6. Future Trends of Battery Fingerprinting
As privacy regulations tighten and browser vendors impose restrictions, the raw precision of the Battery API is declining. However, trackers are also evolving: they are now beginning to exploit the Web Audio API (inferring CPU load by calculating audio processing latency) and degraded reading of the Battery API (e.g., reading only level but combining it with system clock jitter for modeling). Additionally, some research has proven that even reading only charging status (true/false) and battery level (0.00~1.00), combined with high-precision timestamps, can still generate about 2 bits of entropy, enough as an auxiliary feature.

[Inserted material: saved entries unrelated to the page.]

-- ==== Sys2Proof/Laws/State.lean ====
section
/-! SUPPORT. What each named update of the state leaves alone: one lemma per field per update; and what a reading of a
sparse family gives after a write to it. -/

namespace Sys2Proof.Machine

set_option Elab.async false

/-! ### Sparse families -/

/-- Numbers below `k` are read the same from the part below `k`. -/
theorem SMap.get_filter_lt {α : Type} (m : SMap α) (d : α) (k j : Nat) (t : SMap α) (h : j < k) :
    SMap.get (m.filter (fun e => decide (e.1 < k)) ++ t) d j = SMap.get m (SMap.get t d j) j := by
  induction m with
  | nil => rfl
  | cons e m ih =>
    obtain ⟨i, v⟩ := e
    by_cases hi : i < k
    · simp only [List.filter_cons, hi, decide_true, if_true, List.cons_append, SMap.get]
      split
      · rfl
      · exact ih
    · have : i ≠ j := by omega
      simp only [List.filter_cons, hi, decide_false, SMap.get, this, if_false]
      exact ih

/-- Numbers above the part are not read from it. -/
theorem SMap.get_filter_skip {α : Type} (m : SMap α) (d : α) (k j : Nat) (t : SMap α) (h : k ≤ j) :
    SMap.get (m.filter (fun e => decide (e.1 < k)) ++ t) d j = SMap.get t d j := by
  induction m with
  | nil => rfl
  | cons e m ih =>
    obtain ⟨i, v⟩ := e
    by_cases hi : i < k
    · have : i ≠ j := by omega
      simp only [List.filter_cons, hi, decide_true, if_true, List.cons_append, SMap.get, this, if_false]
      exact ih
    · simp only [List.filter_cons, hi, decide_false]
      exact ih

/-- Numbers above `k` are read the same from the part above `k`. -/
theorem SMap.get_filter_gt {α : Type} (m : SMap α) (d : α) (k j : Nat) (h : k < j) :
    SMap.get (m.filter (fun e => decide (k < e.1))) d j = SMap.get m d j := by
  induction m with
  | nil => rfl
  | cons e m ih =>
    obtain ⟨i, v⟩ := e
    by_cases hi : k < i
    · simp only [List.filter_cons, hi, decide_true, if_true, SMap.get]
      split
      · rfl
      · exact ih
    · have : i ≠ j := by omega
      simp only [List.filter_cons, hi, decide_false, SMap.get, this, if_false]
      exact ih

/-- Numbers not above `k` are not in the part above `k`. -/
theorem SMap.get_filter_gt_none {α : Type} (m : SMap α) (d : α) (k j : Nat) (h : j ≤ k) :
    SMap.get (m.filter (fun e => decide (k < e.1))) d j = d := by
  induction m with
  | nil => rfl
  | cons e m ih =>
    obtain ⟨i, v⟩ := e
    by_cases hi : k < i
    · have : i ≠ j := by omega
      simp only [List.filter_cons, hi, decide_true, if_true, SMap.get, this, if_false]
      exact ih
    · simp only [List.filter_cons, hi, decide_false]
      exact ih

/-- What number `j` holds after number `k` is set. -/
theorem SMap.get_set {α : Type} [DecidableEq α] (m : SMap α) (d : α) (k j : Nat) (v : α) :
    SMap.get (SMap.set m d k v) d j = if j = k then v else SMap.get m d j := by
  unfold SMap.set
  rw [List.append_assoc]
  have skip (x : List (Nat × α)) (hx : ∀ e ∈ x, e.1 = k) (hj : j ≠ k) (r : SMap α) : SMap.get (x ++ r) d j = SMap.get r d j := by
    induction x with
    | nil => rfl
    | cons e x ih =>
      obtain ⟨i, w⟩ := e
      have hi : i = k := hx _ (List.mem_cons_self ..)
      have : i ≠ j := by omega
      simp only [List.cons_append, SMap.get, this, if_false]
      exact ih fun e he => hx e (List.mem_cons_of_mem _ he)
  have mid : ∀ e ∈ (if v = d then [] else [(k, v)] : List (Nat × α)), e.1 = k := by
    intro e he
    split at he
    · simp at he
    · simp at he; rw [he]
  rcases Nat.lt_trichotomy j k with h | h | h
  · rw [SMap.get_filter_lt m d k j _ h, if_neg (show ¬ j = k by omega), skip _ mid (by omega), SMap.get_filter_gt_none m d k j (by omega)]
  · subst h
    rw [SMap.get_filter_skip m d j j _ (le_refl _), if_pos (show j = j from rfl)]
    by_cases hv : v = d
    · rw [if_pos hv, List.nil_append, hv, SMap.get_filter_gt_none m d j j (le_refl _)]
    · rw [if_neg hv]
      simp only [List.cons_append, List.nil_append, SMap.get, if_true]
  · rw [SMap.get_filter_skip m d k j _ (by omega), if_neg (show ¬ j = k by omega), skip _ mid (by omega), SMap.get_filter_gt m d k j h]

/-- The canonical form of a family: numbers strictly rising, no default listed. -/
theorem SMap.wf_iff {α : Type} [DecidableEq α] (m : SMap α) (d : α) :
    SMap.wf m d = true ↔ m.Pairwise (fun a b => a.1 < b.1) ∧ ∀ e ∈ m, e.2 ≠ d := by
  induction m with
  | nil => simp [SMap.wf]
  | cons e m ih =>
    obtain ⟨i, v⟩ := e
    simp only [SMap.wf, Bool.and_eq_true, decide_eq_true_eq, ih, List.pairwise_cons, List.mem_cons, List.all_eq_true]
    constructor
    · rintro ⟨⟨hv, hi⟩, hp, hq⟩
      refine ⟨⟨hi, hp⟩, ?_⟩
      rintro a (rfl | ha)
      · exact hv
      · exact hq a ha
    · rintro ⟨⟨hi, hp⟩, hr⟩
      exact ⟨⟨hr _ (Or.inl rfl), hi⟩, hp, fun a ha => hr a (Or.inr ha)⟩

/-- Setting a number keeps the canonical form. -/
theorem SMap.wf_set {α : Type} [DecidableEq α] (m : SMap α) (d : α) (k : Nat) (v : α) (h : SMap.wf m d = true) :
    SMap.wf (SMap.set m d k v) d = true := by
  rw [SMap.wf_iff] at h ⊢
  obtain ⟨hp, hd⟩ := h
  unfold SMap.set
  constructor
  · rw [List.append_assoc, List.pairwise_append, List.pairwise_append]
    refine ⟨hp.filter _, ⟨?_, hp.filter _, ?_⟩, ?_⟩
    · split <;> simp
    · intro a ha b hb
      split at ha
      · simp at ha
      · simp at ha hb; subst ha; exact hb.2
    · intro a ha b hb
      simp only [List.mem_filter, decide_eq_true_eq, List.mem_append] at ha hb
      rcases hb with hb | hb
      · split at hb
        · simp at hb
        · simp at hb; subst hb; exact ha.2
      · omega
  · intro e he
    simp only [List.mem_append, List.mem_filter] at he
    rcases he with (he | he) | he
    · exact hd e he.1
    · split at he
      · simp at he
      · rename_i hv
        simp at he; subst he; exact hv
    · exact hd e he.1

/-! ### Readings after writes -/

/-- A register other than the one written keeps its value. -/
theorem State.reg_other (s : State) (k j : Nat) (x : Word) (h : j ≠ k) :
    SMap.get (SMap.set s.regs (regReset s.par k) k x) (regReset s.par j) j = SMap.get s.regs (regReset s.par j) j := by
  have one := SMap.get_set s.regs (regReset s.par j) k j x
  rw [if_neg h] at one
  rw [← one]
  unfold SMap.set
  rw [List.append_assoc, List.append_assoc]
  have skip (y : List (Nat × Word)) (hy : ∀ e ∈ y, e.1 = k) (d : Word) (r : SMap Word) : SMap.get (y ++ r) d j = SMap.get r d j := by
    induction y with
    | nil => rfl
    | cons e y ih =>
      obtain ⟨i, w⟩ := e
      have hi : i = k := hy _ (List.mem_cons_self ..)
      have : i ≠ j := by omega
      simp only [List.cons_append, SMap.get, this, if_false]
      exact ih fun e he => hy e (List.mem_cons_of_mem _ he)
  have mid (d : Word) : ∀ e ∈ (if x = d then [] else [(k, x)] : List (Nat × Word)), e.1 = k := by
    intro e he
    split at he
    · simp at he
    · simp at he; rw [he]
  rcases Nat.lt_or_gt_of_ne h with h | h
  · rw [SMap.get_filter_lt _ _ k j _ h, SMap.get_filter_lt _ _ k j _ h, skip _ (mid _), skip _ (mid _)]
  · rw [SMap.get_filter_skip _ _ k j _ (by omega), SMap.get_filter_skip _ _ k j _ (by omega), skip _ (mid _), skip _ (mid _)]

/-- Setting a number to `v` and reading it gives `v`, whatever the default. -/
theorem SMap.get_set_self {α : Type} [DecidableEq α] (m : SMap α) (d : α) (k : Nat) (v : α) : SMap.get (SMap.set m d k v) d k = v := by
  rw [SMap.get_set, if_pos (show k = k from rfl)]

@[simp] theorem State.core_setCore (s : State) (k j : Nat) (x : Core) : (s.setCore k x).core j = if j = k then x else s.core j := SMap.get_set _ _ _ _ _
@[simp] theorem State.lc_setLc (s : State) (k j : Nat) (x : LogCore) : (s.setLc k x).lc j = if j = k then x else s.lc j := SMap.get_set _ _ _ _ _
@[simp] theorem State.queue_setQueue (s : State) (k j : Nat) (x : Queue) : (s.setQueue k x).queue j = if j = k then x else s.queue j := SMap.get_set _ _ _ _ _
@[simp] theorem State.part_setPart (s : State) (k j : Nat) (x : Partition) : (s.setPart k x).part j = if j = k then x else s.part j := SMap.get_set _ _ _ _ _
@[simp] theorem State.buffer_setBuffer (s : State) (k j : Nat) (x : Buffer) : (s.setBuffer k x).buffer j = if j = k then x else s.buffer j := SMap.get_set _ _ _ _ _
@[simp] theorem State.peal_setPeal (s : State) (k j : Nat) (x : Peal) : (s.setPeal k x).peal j = if j = k then x else s.peal j := SMap.get_set _ _ _ _ _
@[simp] theorem State.chan_setChan (s : State) (k j : Nat) (x : Channel) : (s.setChan k x).chan j = if j = k then x else s.chan j := SMap.get_set _ _ _ _ _
@[simp] theorem State.sport_setSport (s : State) (k j : Nat) (x : SPort) : (s.setSport k x).sport j = if j = k then x else s.sport j := SMap.get_set _ _ _ _ _
@[simp] theorem State.ring_setRing (s : State) (k j : Nat) (x : Ring) : (s.setRing k x).ring j = if j = k then x else s.ring j := SMap.get_set _ _ _ _ _
@[simp] theorem State.sync_setSync (s : State) (k j : Nat) (x : SyncObj) : (s.setSync k x).sync j = if j = k then x else s.sync j := SMap.get_set _ _ _ _ _
@[simp] theorem State.mport_setMport (s : State) (k j : Nat) (x : MPort) : (s.setMport k x).mport j = if j = k then x else s.mport j := SMap.get_set _ _ _ _ _
@[simp] theorem State.target_setTarget (s : State) (k j : Nat) (x : Target) : (s.setTarget k x).target j = if j = k then x else s.target j := SMap.get_set _ _ _ _ _
@[simp] theorem State.region_setRegion (s : State) (k j : Nat) (x : Region) : (s.setRegion k x).region j = if j = k then x else s.region j := SMap.get_set _ _ _ _ _
@[simp] theorem State.seq_setSeq (s : State) (k j : Nat) (x : Memory) : (s.setSeq k x).seq j = if j = k then x else s.seq j := SMap.get_set _ _ _ _ _
@[simp] theorem State.evRing_setEvRing (s : State) (k j : Nat) (x : EvRing) : (s.setEvRing k x).evRing j = if j = k then x else s.evRing j := SMap.get_set _ _ _ _ _
@[simp] theorem State.reg_setReg (s : State) (k j : Nat) (x : Word) : (s.setReg k x).reg j = if j = k then x else s.reg j := by
  unfold State.reg State.setReg
  by_cases h : j = k
  · subst h; exact SMap.get_set _ _ _ _ _
  · rw [if_neg h]; exact State.reg_other s k j x h
@[simp] theorem State.inj_setInj (s : State) (k j : Nat) (x : Inj) : (s.setInj k x).inj j = if j = k then x else s.inj j := SMap.get_set _ _ _ _ _
@[simp] theorem State.core_onCore (s : State) (k j : Nat) (f : Core → Core) : (s.onCore k f).core j = if j = k then f (s.core k) else s.core j :=
  State.core_setCore _ _ _ _
@[simp] theorem State.lc_onLc (s : State) (k j : Nat) (f : LogCore → LogCore) : (s.onLc k f).lc j = if j = k then f (s.lc k) else s.lc j :=
  State.lc_setLc _ _ _ _
@[simp] theorem State.region_onRegion (s : State) (k j : Nat) (f : Region → Region) : (s.onRegion k f).region j = if j = k then f (s.region k) else s.region j :=
  State.region_setRegion _ _ _ _
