/-! ### What follows an effect leaves alone -/

theorem body_eq_regs {a b : State} (h : a.body = b.body) : a.regs = b.regs := by have k := congrArg State.regs h; exact k
theorem body_eq_tu {a b : State} (h : a.body = b.body) : a.tu = b.tu := by have k := congrArg State.tu h; exact k
theorem body_eq_gong {a b : State} (h : a.body = b.body) : a.gong = b.gong := by have k := congrArg State.gong h; exact k
theorem body_eq_cores {a b : State} (h : a.body = b.body) : a.cores = b.cores := by have k := congrArg State.cores h; exact k
theorem body_eq_lcs {a b : State} (h : a.body = b.body) : a.lcs = b.lcs := by have k := congrArg State.lcs h; exact k
theorem body_eq_so {a b : State} (h : a.body = b.body) : a.so = b.so := by have k := congrArg State.so h; exact k
theorem body_eq_routes {a b : State} (h : a.body = b.body) : a.routes = b.routes := by have k := congrArg State.routes h; exact k
theorem body_eq_seqMem {a b : State} (h : a.body = b.body) : a.seqMem = b.seqMem := by have k := congrArg State.seqMem h; exact k
theorem body_eq_retain {a b : State} (h : a.body = b.body) : a.retain = b.retain := by have k := congrArg State.retain h; exact k
theorem body_eq_cfg {a b : State} (h : a.body = b.body) : a.cfg = b.cfg := by have k := congrArg State.cfg h; exact k
theorem body_eq_mp {a b : State} (h : a.body = b.body) : a.mp = b.mp := by have k := congrArg State.mp h; exact k
theorem body_eq_sm {a b : State} (h : a.body = b.body) : a.sm = b.sm := by have k := congrArg State.sm h; exact k
theorem body_eq_boot {a b : State} (h : a.body = b.body) : a.boot = b.boot := by have k := congrArg State.boot h; exact k
theorem body_eq_hcp {a b : State} (h : a.body = b.body) : a.hcp = b.hcp := by have k := congrArg State.hcp h; exact k
theorem body_eq_pins {a b : State} (h : a.body = b.body) : a.pins = b.pins := by have k := congrArg State.pins h; exact k
theorem body_eq_freeCnt {a b : State} (h : a.body = b.body) : a.freeCnt = b.freeCnt := by have k := congrArg State.freeCnt h; exact k
@[simp] theorem settle_regs (s0 s : State) : (settle s0 s).regs = s.regs := body_eq_regs (body_settle s0 s)
@[simp] theorem settle_tu (s0 s : State) : (settle s0 s).tu = s.tu := body_eq_tu (body_settle s0 s)
@[simp] theorem settle_gong (s0 s : State) : (settle s0 s).gong = s.gong := body_eq_gong (body_settle s0 s)
@[simp] theorem settle_cores (s0 s : State) : (settle s0 s).cores = s.cores := body_eq_cores (body_settle s0 s)
@[simp] theorem settle_lcs (s0 s : State) : (settle s0 s).lcs = s.lcs := body_eq_lcs (body_settle s0 s)
@[simp] theorem settle_so (s0 s : State) : (settle s0 s).so = s.so := body_eq_so (body_settle s0 s)
@[simp] theorem settle_routes (s0 s : State) : (settle s0 s).routes = s.routes := body_eq_routes (body_settle s0 s)
@[simp] theorem settle_seqMem (s0 s : State) : (settle s0 s).seqMem = s.seqMem := body_eq_seqMem (body_settle s0 s)
@[simp] theorem settle_retain (s0 s : State) : (settle s0 s).retain = s.retain := body_eq_retain (body_settle s0 s)
@[simp] theorem settle_cfg (s0 s : State) : (settle s0 s).cfg = s.cfg := body_eq_cfg (body_settle s0 s)
@[simp] theorem settle_mp (s0 s : State) : (settle s0 s).mp = s.mp := body_eq_mp (body_settle s0 s)
@[simp] theorem settle_sm (s0 s : State) : (settle s0 s).sm = s.sm := body_eq_sm (body_settle s0 s)
@[simp] theorem settle_boot (s0 s : State) : (settle s0 s).boot = s.boot := body_eq_boot (body_settle s0 s)
@[simp] theorem settle_hcp (s0 s : State) : (settle s0 s).hcp = s.hcp := body_eq_hcp (body_settle s0 s)
@[simp] theorem settle_pins (s0 s : State) : (settle s0 s).pins = s.pins := body_eq_pins (body_settle s0 s)
@[simp] theorem settle_freeCnt (s0 s : State) : (settle s0 s).freeCnt = s.freeCnt := body_eq_freeCnt (body_settle s0 s)
@[simp] theorem settle_par (s0 s : State) : (settle s0 s).par = s0.par := by simp only [settle]
@[simp] theorem settle_pending (s0 s : State) : (settle s0 s).pending = s0.pending := by simp only [settle]

end Sys2Proof.Machine
end

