-- ==== Sys2Proof/Laws/Gsn.lean ====
section
/-! SUPPORT. What leaves the gong sequence number alone (R17): one lemma for each operation that a command other than a gong, a step of
presented time or a loss of all state goes through. -/

namespace Sys2Proof.Machine

set_option Elab.async false

set_option linter.all false
set_option maxRecDepth 4000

Therefore, for individuals and teams with strict privacy requirements, proactive defense is more reliable than waiting for browsers to deprecate the API. By using professional tools like NestBrowser, you can block old tracking methods and preemptively adapt to new tracking techniques, ensuring each digital identity has a unique “camouflage.”
Conclusion
Battery information fingerprinting is a new battlefield in the internet privacy war. It exploits the browser’s exposure of dynamic device status to build tracking mechanisms that are difficult to eliminate. Whether you are an ordinary user worried about personal privacy leakage or a professional seeking to safely manage multiple accounts, you should take this threat seriously. From disabling unnecessary APIs to using professional anti-fingerprinting browsers, a progressive protection strategy can effectively reduce the risk of being tracked. Remember: in the online world, every tiny data point can become a bridge connecting to your real identity, and protecting these “digital dust” is the core mission of next-generation privacy tools.